● WHAT YOU SHOULD DO
For this exercise, copy each line of the records that contains the word "CFields".

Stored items
◇ ◇ ◇ ◇

/-- The device. -/
structure State where
  -- model: which agent moves next, which group and path it moves, whether records are read sector by sector, and the
  -- free-value counter
  agenda : List Turn
  apart : Bool
  cur : Nat
  curPath : Nat
  freeCtr : Nat
  -- time
  cycle : Nat
  -- work
  groups : Tab Group
  teams : Tab Team
  grids : Tab Grid
  cores : Tab Core
  launches : Nat
  admissions : Nat
  holds : List Hold
  steward : Option Nat
  -- storage
  mem : List Host.Cell
  hostMem : List Host.Cell
  glbl : Tab Label
  bad : Tab Bool
  lines : Tab Line
  dieQ : List DieWrite
  detsets : Tab DetSet
  extents : Tab Nat
  owners : Tab Nat
  dupMap : Tab Nat
  dupHolders : Tab (List Nat)
  dupWaits : List DupWait
  -- translation, domain
  ctxs : Tab Ctx
  tlb : List Tlb
  devn : Nat
  routes : Tab (List Nat)
  hwbase : DWord
  bar2 : Nat
  fenced : List Nat
  shoots : List Shoot
  shootTimeout : Nat
  tags : Tab TagRef
  nextTag : Nat
  ownReads : Tab (List Byte × Label)
  ordered : List Ordered
  held : List Held
  reducers : List Reducer
  discards : Nat
  out : List Frame
  stalled : List Frame
  -- host, firmware, power, observation
  msix : List Nat
  hostData : List Byte
  log : List (Nat × Nat)
  reports : List (List Byte)
  tfw : List Byte
  ufw : List Byte
  dbgu : Bool
  grants : List Nat
  debugReply : Option (List Word × Bool)
deriving DecidableEq, Repr

/-- The device at reset: no grid, memory with nothing listed, every counter zero; DEVICE_RESET (R366) then gives it its
numbers, extents and steward (log 3). Values for which the manual states none are zero or empty (log 16). -/
def State.reset : State :=
  { agenda := [], apart := false, cur := 0, curPath := 0, freeCtr := 0, cycle := 0, groups := [], teams := [], grids := [],
    cores := [], launches := 0, admissions := 0, holds := [], steward := none, mem := [], hostMem := [], glbl := [], bad := [], lines := [], dieQ := [],
    detsets := [], extents := [], owners := [], dupMap := [], dupHolders := [], dupWaits := [], ctxs := [], tlb := [],
    devn := 0, routes := [], hwbase := 0#64, bar2 := 0, fenced := [], shoots := [], shootTimeout := 540000, tags := [],
    nextTag := 0, ownReads := [], ordered := [], held := [], reducers := [], discards := 0, out := [], stalled := [], msix := [], hostData := [], log := [],
    reports := [], tfw := [], ufw := [], dbgu := false, grants := [], debugReply := none }

/-- What a byte of memory that is not listed reads as: zero (log 5; R435 scrubs every frame to zero before it is used). -/
def Memory.blank : Byte := 0#8

/-- The canonical form of memory: addresses strictly rising, no listed byte equal to what an unlisted one reads as. -/
def Memory.wf (m : List Host.Cell) : Bool := Tab.wf Memory.blank m

end Sys2Proof.Machine
end

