-- ==== Sys2Proof/Machine/CMemory.lean ====
section
/-! DEFINITION. Lane accesses to global memory, scratchpad and accumulator memory, the queue operations STD and SENDA, and
the steps in which lane accesses and contributions are performed (R226-R248, R349-R353, R410, R411). -/

namespace Sys2Proof.Machine

/-! ## Addresses -/

/-- ILLEGAL at the first lane of `written` whose address or offset is not acceptable. -/
def CIn.badLane (x : CIn) (addr : Nat → Nat) (ok : Nat → Bool) : Option Flt :=
  (x.laneList.find? (fun l => !ok (addr l))).map (fun l => fltIllegalAt (addr l))

/-- The register after the one named by SA, the high half of an address pair (R229). -/
def CFields.hi (f : CFields) : Nat := f.sa.toNat + 1

/-- The lane address of R229 from the pair A and `h`, with an offset. -/
def CIn.pairAddr (x : CIn) (h : Operand) (off : Nat → Int) (l : Nat) : Nat :=
  wrapTo 64 ((h.at l).toNat * 2 ^ 32 + (x.a.at l).toNat + off l)

/-- The offset of R229: B read as S32. -/
def CIn.offS32 (x : CIn) (l : Nat) : Int := signedOf 32 (x.b.at l).toNat

/-- An address of R229 is acceptable for elements of `n` bytes. -/
def laneOk (n a : Nat) : Bool := decide (a < 2 ^ 55) && a % n == 0

/-- What an instruction with an address pair tells `cIssue`: both registers lie within VREGS, and both are read (R226,
R229). -/
def pairSpec (f : CFields) (fc : FC) : CSpec :=
  { imm := some .s32, static := fun v => decide (CFields.hi f < v), reads := [.reg (CFields.hi f)],
    fc := some fc }

/-- The high half of the address pair as it is read. -/
def State.pairHi (s : State) (f : CFields) : Operand := s.grp.readCode 0 0 0 0 (CFields.hi f)

/-- A byte offset of R239 and R247, modulo 2^32. -/
def CIn.bufOff (x : CIn) (useB : Bool) (l : Nat) : Nat :=
  ((x.a.at l).toNat + (if useB then (x.b.at l).toNat else 0)) % 2 ^ 32

/-- The passes of a scratchpad access (R240): the most distinct words that its lanes name in one bank. -/
def bankPasses (offs : List Nat) : Nat :=
  let words := (offs.map (· / 4)).eraseDups
  ((List.range 32).map (fun b => words.countP (fun w => w % 32 == b))).foldl max 1

/-! ## Completion -/

/-- An element as a lane word: sign-extended for S types, zero-extended for the others (R233). -/
def extendTy (t : Ty) (v : Nat) : Word :=
  if t.isSigned then BitVec.ofInt 32 (signedOf t.width v) else BitVec.ofNat 32 (v % 2 ^ t.width)

/-- Write the destination of a lane access (R233, R236): the lanes it wrote, with the labels of every granule read and,
unless it is an atomic (R129), its own label. -/
def Group.writeLanes (g : Group) (o : Op) : Group :=
  match o.dsts with
  | [d] =>
    let gl := Label.joinAll (o.accs.map (·.glbl))
    let val (l : Nat) : Word := match o.accs.find? (fun a => a.lane == l) with
      | some a => extendTy o.ety a.got
      | none => 0#32
    g.land { qmask := o.quads, dst := d, mask := o.mask, vals := lanesOf val, full := o.full,
             lbl := if o.accs.any (·.kind.isStore) then gl else gl.join o.lbl, left := 0 }
  | _ => g

/-- A lane access completes (R128, R230, R231): its destination is written unless a lane failed, its ticket is DONE, its
counter falls in issue order, and a failure is then reported. -/
def State.finishLanes (s : State) (k : Nat) (o : Op) : State :=
  let g := s.group k
  let f := o.failure (s.clr k)
  let g1 := if f.isSome then g else g.writeLanes o
  (s.setGroup k ((g1.doneTickets o.quads o.tk).setOp { o with fail := f, doneq := true })).settle k

/-! ## Notify arrivals -/

/-- How an arrival through a barrier reference ends at a device (R411): it waits for room, the reference is rejected, the
object's label does not contain the arrival's, or it is applied, held or discarded. -/
inductive Arrival where
  | wait
  | rejected
  | badLabel (l : Label)
  | ok (s : State)

/-- Resolve and make an arrival at a team of a grid of this device (R186, R131, R411). One that is held is answered when
it has been applied. -/
def State.arriveAt (s : State) (h : Held) : Arrival :=
  let r := (s.grid h.grid).rec_
  let hold : Arrival := if 4096 ≤ s.held.length then .wait else .ok { s with held := s.held ++ [h] }
  if r.n ≤ h.teamix || !barOk r h.off then .rejected
  else
    match s.teams.find? (fun e => h.isFor e.2) with
    | none => hold
    | some (t, x) =>
      match x.state with
      | .retired | .ended => .ok (s.heldDone h none)
      | .resident =>
        if x.marked? h.off then
          (match x.arrive h.off h.count h.lbl h.err with
           | some y => .ok ((s.setTeam t y).heldDone h none)
           | none => .badLabel (x.barrier h.off).lbl)
        else hold
      | _ => hold

/-- The device, team index and offset of a barrier reference (R410). -/
def refDev (r : DWord) : Nat := bitsOf r.toNat 54 10
def refTeam (r : DWord) : Nat := bitsOf r.toNat 20 32
def refOff (r : DWord) : Nat := bitsOf r.toNat 0 20

/-- What a notify frame carries beside its reference: the arrival's count, its ERR and the sender's kernel hash (R411;
log 22). -/
def notifyPayload (n : Nat) (err : Bool) (hash : BitVec 512) : List Byte :=
  bytesOf n 4 ++ bytesOf (if err then 1 else 0) 4 ++ bytesOf hash.toNat 64

/-- Whether some request of an operation is still without an answer, or its arrival is held here. -/
def State.asked (s : State) (k id : Nat) : Bool :=
  s.tags.any (fun e => e.2.g == k && e.2.op == id) || s.held.any (fun h => h.reply.isNone && h.g == k && h.op == id)

/-- The outcome of making the arrival of a transfer that a group commanded: it waits, the transfer fails, or it has been
made or held here, or sent (R410, R411). -/
inductive Notified where
  | wait
  | bad (f : Flt)
  | ok (s : State)

/-- Make the arrival of a transfer: at this device in the sender's grid, or by a notify frame. -/
def State.notifyRef (s : State) (k : Nat) (o : Op) (ref : DWord) (n : Nat) (l : Label) (err : Bool) : Notified :=
  let ill : Notified := .bad (fltIllegalAt ref.toNat)
  let ctx := s.ctx (s.ctxOf k)
  if bitsOf ref.toNat 52 2 ≠ 0 then ill
  else if refDev ref = s.devn then
    match s.arriveAt { grid := (s.team (teamOf k)).grid, teamix := refTeam ref, off := refOff ref, count := n, lbl := l, err := err,
                       g := k, op := o.id } with
    | .wait => .wait
    | .rejected => ill
    | .badLabel c => .bad (fltStore 3 l c (refOff ref))
    | .ok s1 => .ok s1
  else if !s.routed (refDev ref) then ill
  else if s.fenced.contains (refDev ref) then .bad { code := 0x16, faddr := ref.toNat }
  else if !l.within (ctx.eplDev (refDev ref)) then .bad (fltMsg 0 l (ctx.eplDev (refDev ref)) ref.toNat)
  else
    let x := s.newTag { g := k, op := o.id, k := o.accs.length, dev := refDev ref }
    .ok (x.1.send { x.1.frame .notify 1 (refDev ref) (s.ctxOf k) l x.2 0 ref.toNat with
                    payload := notifyPayload n err (s.gridOf k).hash })
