/-! ## A collective goes on -/

/-- A collective that cannot contribute fails, and every chunk's arrival is made with ERR (R235, R418, R419). Its device sends the
reducer nothing, and the reducer waits on (log 104). -/
def State.collFail (s : State) (k : Nat) (o : Op) (c : CollCmd) (f : Flt) : State :=
  (s.putOp k { o with fail := some (engineFlt f), accs := [],
                      data := .coll c 2 [] ((List.range c.params.chunks).map (fun i => { chunk := i, lbl := 0#16, err := true })) }).chunkArrivals k o.id

/-- A collective starts: it reads SRC (R417). -/
def State.collStart (s : State) (k : Nat) (o : Op) (c : CollCmd) : State × Op :=
  let x := s.engineAccs k o ((List.range c.count).map (fun i => { lane := 4096, va := c.src + 4 * i, size := 4 }))
  (x.1, { x.2 with data := .coll c 1 [] [] })

/-- Send the contributions of a collective whose SRC has been read (R417, R419); nothing while the reducer of this device
has no room. -/
def State.collSend (s : State) (k : Nat) (o : Op) (c : CollCmd) : Option State :=
  let l := Label.joinAll (o.lbl :: o.accs.map (·.glbl))
  let fenced : Option Flt := if s.fenced.contains c.reddev then some { code := 0x16 } else none
  match ((o.fail.or (o.failure (s.clr k))).or (s.collMsg k c l)).or fenced with
  | some f => some (s.collFail k o c f)
  | none =>
    let fs := s.contribFrames k c (o.accs.map (fun a => BitVec.ofNat 32 a.got)) l
    let s1 := s.putOp k { o with accs := [], data := .coll c 2 [] [] }
    if c.reddev = s.devn then s1.contribsIn fs else some (fs.foldl State.send s1)

/-- COLL_COMPLETE (R133, R418): a collective reads SRC and contributes, makes the arrivals that are due, and completes once
every chunk's arrival has been applied. -/
def execCollComplete (k op : Nat) (s : State) : Out :=
  match (s.group k).op op with
  | none => s.idle
  | some o =>
    match o.data with
    | .coll c 2 _ _ =>
      if o.doneq then s.idle
      else
        let s1 := s.chunkArrivals k op
        (match (s1.group k).op op with
         | some o1 =>
           (match o1.data with
            | .coll _ _ _ es =>
              if es.length == c.params.chunks && es.all (·.made) && !s1.asked k op then .next (s1.endEngine k o1) else .next s1
            | _ => .next s1)
         | none => .next s1)
    | .coll c ph _ _ =>
      if o.doneq || !(s.group k).engineReady o then s.idle
      else
        let x := if ph = 0 then s.collStart k o c else (s, o)
        (match x.1.enginePerform k x.2 with
         | none => s.idle
         | some (s1, o2) =>
           if !o2.accs.all (·.done) then .next (s1.putOp k o2)
           else
             match s1.collSend k o2 c with
             | some s2 => .next s2
             | none => .next (s1.putOp k o2))
    | _ => s.idle

end Sys2Proof.Machine
end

◇ ◇ ◇ ◇

● ANSWER SECTION
def CFields.hi (f : CFields) : Nat := f.sa.toNat + 1
def pairSpec (f : CFields) (fc : FC) : CSpec :=
  { imm := some .s32, static := fun v => decide (CFields.hi f < v), reads := [.reg (CFields.hi f)],
def State.pairHi (s : State) (f : CFields) : Operand := s.grp.readCode 0 0 0 0 (CFields.hi f)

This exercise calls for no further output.